Ask HN: Why do companies struggle to find relevant insights in business data? - cneumann81
I&#x27;m currently investigating the data analytics market to see if it is a good spot to start a business and love to get your insights.<p>There are myriads of business intelligence, data analytics and management reporting tools on the market. However, it seems that businesses have a hard time to find relevant (business) insights in their data. Why do you think this is? What are these tools, and the business that use them, struggling with?

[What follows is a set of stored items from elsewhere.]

/-- The reduce-scatter phases over the chunks that `ch` gives. -/
def scatterOps (m p : Nat) (ch : Nat → Nat × Nat) : List CollOp :=
  let c0 := ch ((p + m - 1) % m)
  .read c0.1 c0.2 :: (List.range (m - 1)).flatMap fun t =>
    let c := ch ((p + 2 * m - 2 - t) % m)
    [.send ((p + 1) % m) t, .recv ((p + m - 1) % m) t, .fold c.1 c.2]

/-- The ring algorithm of a member at position `p` of `m`, with `n` elements (R447). Chunk c starts at
position c + 1 and ends at c, so that its fold takes the positions in the order of R445. -/
def ringOps (k n m p : Nat) : List CollOp :=
  if k = kStepmark ∨ (k = kBcast ∧ n = 0) then gatherOps m p 0 fun _ => []
  else if m = 1 then [.read 0 n, .write 0 n]
  else if k = kAllred then
    let own := chunkAt n m p
    scatterOps m p (chunkAt n m) ++ .write own.1 own.2 ::
      gatherOps m p (m - 1) fun c => [.write (chunkAt n m c).1 (chunkAt n m c).2]
  else if k = kRedscat then scatterOps m p (fun c => (c * n, n)) ++ [.write 0 n]
  else if k = kAllgath then .read 0 n :: .write (p * n) n :: gatherOps m p 0 fun c => [.write (c * n) n]
  else
    (if p = 0 then [.read 0 n, .write 0 n] else [.recv (p - 1) 0, .write 0 n])
      ++ (if p + 1 < m then [.send (p + 1) 0] else [])

/-- The tree and pairwise algorithms: every member exchanges its own data with every other one, and
folds in the order of R445. -/
def directOps (k n m p : Nat) : List CollOp :=
  let others := (List.range m).filter (· != p)
  let sends := others.map fun q => CollOp.send q 0
  let takes := fun (f : Nat → List CollOp) => others.flatMap fun q => CollOp.recv q 0 :: f q
  if k = kStepmark ∨ (k = kBcast ∧ n = 0) then sends ++ takes fun _ => []
  else if k = kAllred then
    [.read 0 n, .keep p] ++ sends ++ takes (fun q => [.keep q]) ++ [.foldAll none, .write 0 n]
  else if k = kRedscat then
    (others.flatMap fun q => [.read (q * n) n, .send q 0]) ++ [.read (p * n) n, .keep p]
      ++ takes (fun q => [.keep q]) ++ [.foldAll (some p), .write 0 n]
  else if k = kAllgath then [.read 0 n, .write (p * n) n] ++ sends ++ takes fun q => [.write (q * n) n]
  else if p = 0 then [.read 0 n, .write 0 n] ++ sends
  else [.recv 0 0, .write 0 n]

/-- One step of a fold (R445). -/
def collFold (opc x y : Nat) : Nat × BitVec 9 :=
  match opc with
  | 0 => fop .add .f32 1 x y 0
  | 1 => fop .add .bf16 1 x y 0
  | 2 => ((x + y) % 2 ^ 32, 0)
  | 3 => fminmax true .f32 x y
  | _ => (x ||| y, 0)

/-- The left fold over the positions from chunk `c` + 1 up to `c` (R445). -/
def foldOrder (opc m c : Nat) (y : Nat → Nat) : Nat × BitVec 9 :=
  (List.range (m - 1)).foldl (fun a i =>
    let r := collFold opc a.1 (y ((c + 2 + i) % m))
    (r.1, a.2 ||| r.2)) (y ((c + 1) % m), 0)

/-- The partners of a member (R447). -/
def Coll.partners (co : Coll) (d : CollDesc) : List Nat :=
  let m := co.members.length
  let l := if cdAlg d = 0 then [(co.pos + m - 1) % m, (co.pos + 1) % m] else List.range m
  (l.filter (· != co.pos)).dedup

/-! ## The end of a collective (R446, R447, R449) -/

/-- The destination buffer after a status other than OK is undefined (R449): each element that can be
written takes a free value. -/
def scrambleBuf (c q : Nat) (e : QEntry) : Nat → State → State
  | 0, s => s
  | k + 1, s =>
    let z := cdSize e.desc
    let v := s.free (8 * z)
    scrambleBuf c q e k (v.2.perform (e.req c q) 0 (BitVec.ofNat 64 (cdDbuf e.desc + k * z)) z true false (.store v.1)).1

/-- A packet of a collective: its key, its sender, and what it carries. -/
def State.sendColl (s : State) (kind : PktKind) (dst : Nat) (key : CollKey) (l : List Nat) : State :=
  { s with outbox := s.outbox ++ [{ kind := kind, dst := dst, fields := [key.job, key.step, key.kind, key.bucket, key.epoch, s.modid] ++ l }] }

/-- A collective retires with a status. -/
def endColl (s : State) (c q k : Nat) (e : QEntry) (status : Nat) : State :=
  let key := collKey k e.desc
  let s : State := if status = 0 then s else scrambleBuf c q e (dstCount k e.desc) s
  let d : DoneKey := { ctx := e.ctx, key := key, status := status, nendpt := cdNendpt e.desc }
  let s : State := { s with
    doneKeys := s.doneKeys.filter (fun x => !(x.ctx == e.ctx && x.key == key)) ++ [d]
    flits := if status = 0 then s.flits else s.flits.filter fun f => f.key != key }
  s.retireEntry c q status

/-- A collective aborted on this member (R444, R447): the suspect and the status, and the abort flits
to the positions given. -/
def abortColl (s : State) (c q k : Nat) (e : QEntry) (co : Coll) (code suspect orig : Nat) (dsts : List Nat) : State :=
  let s := endColl s c q k e (code * 2 ^ 24 + suspect)
  dsts.foldl (fun s p => s.sendColl .abort (co.members.getD p 0) (collKey k e.desc) [orig, suspect]) s

/-- An abort flit taken by a member at work (R447): it completes RELAYED and forwards the flit. -/
def relayColl (s : State) (c q k : Nat) (e : QEntry) (co : Coll) (a : AbortMark) : State :=
  let m := co.members.length
  let prev := (co.pos + m - 1) % m
  let next := (co.pos + 1) % m
  let away :=
    if cdAlg e.desc = 0 then (if m = 1 then [] else if co.members[prev]? = some a.src then [next] else [prev])
    else (co.partners e.desc).filter fun p => co.members[p]? != some a.src
  let s : State := { s with aborts := s.aborts.filter fun x => x.key != a.key }
  abortColl s c q k e co 0x11 a.suspect a.orig away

Please don&#x27;t think just about these tools and their features, but also about the people using the tools, the processes behind, etc.<p>Would be great if you could state your role or position, to help me understand what your background is.<p>Thanks!
======
georg1224
It's been puzzling to me for ages how some AI applications (e.g., natural
language processing, image recognition, self-driving cars, ...) have
progressed in strides over the past years, while MS Excel still asks me to
specify the field delimiter when importing a CSV file. Seems a bit 80s. Only
few BI applications seem to do better.

Agreed that consultancies have been the go-to insight providers for businesses
over the past decade, but I see this changing as businesses get more data-savy
and consultancies struggle to attract the tech skill needed to defend their
top position (compared to skilled in-house teams).

Georg, ex-consultant

------
guyparker
I agree with dribel and Georg.

@Dribel - most times it took months not weeks! And by the time the insights
had been found, the opportune moment for taking advantage of the insights had
passed.

The organisations that are excelling are the ones that hire competent
employees and invest heavily in setting up an agile analytics architecture
which allows them to test hypotheses easily and quickly - these are the
companies gaining a competitive advantage through analytics.

------
dribel
I think foremost consulting companies actually do the job you describe.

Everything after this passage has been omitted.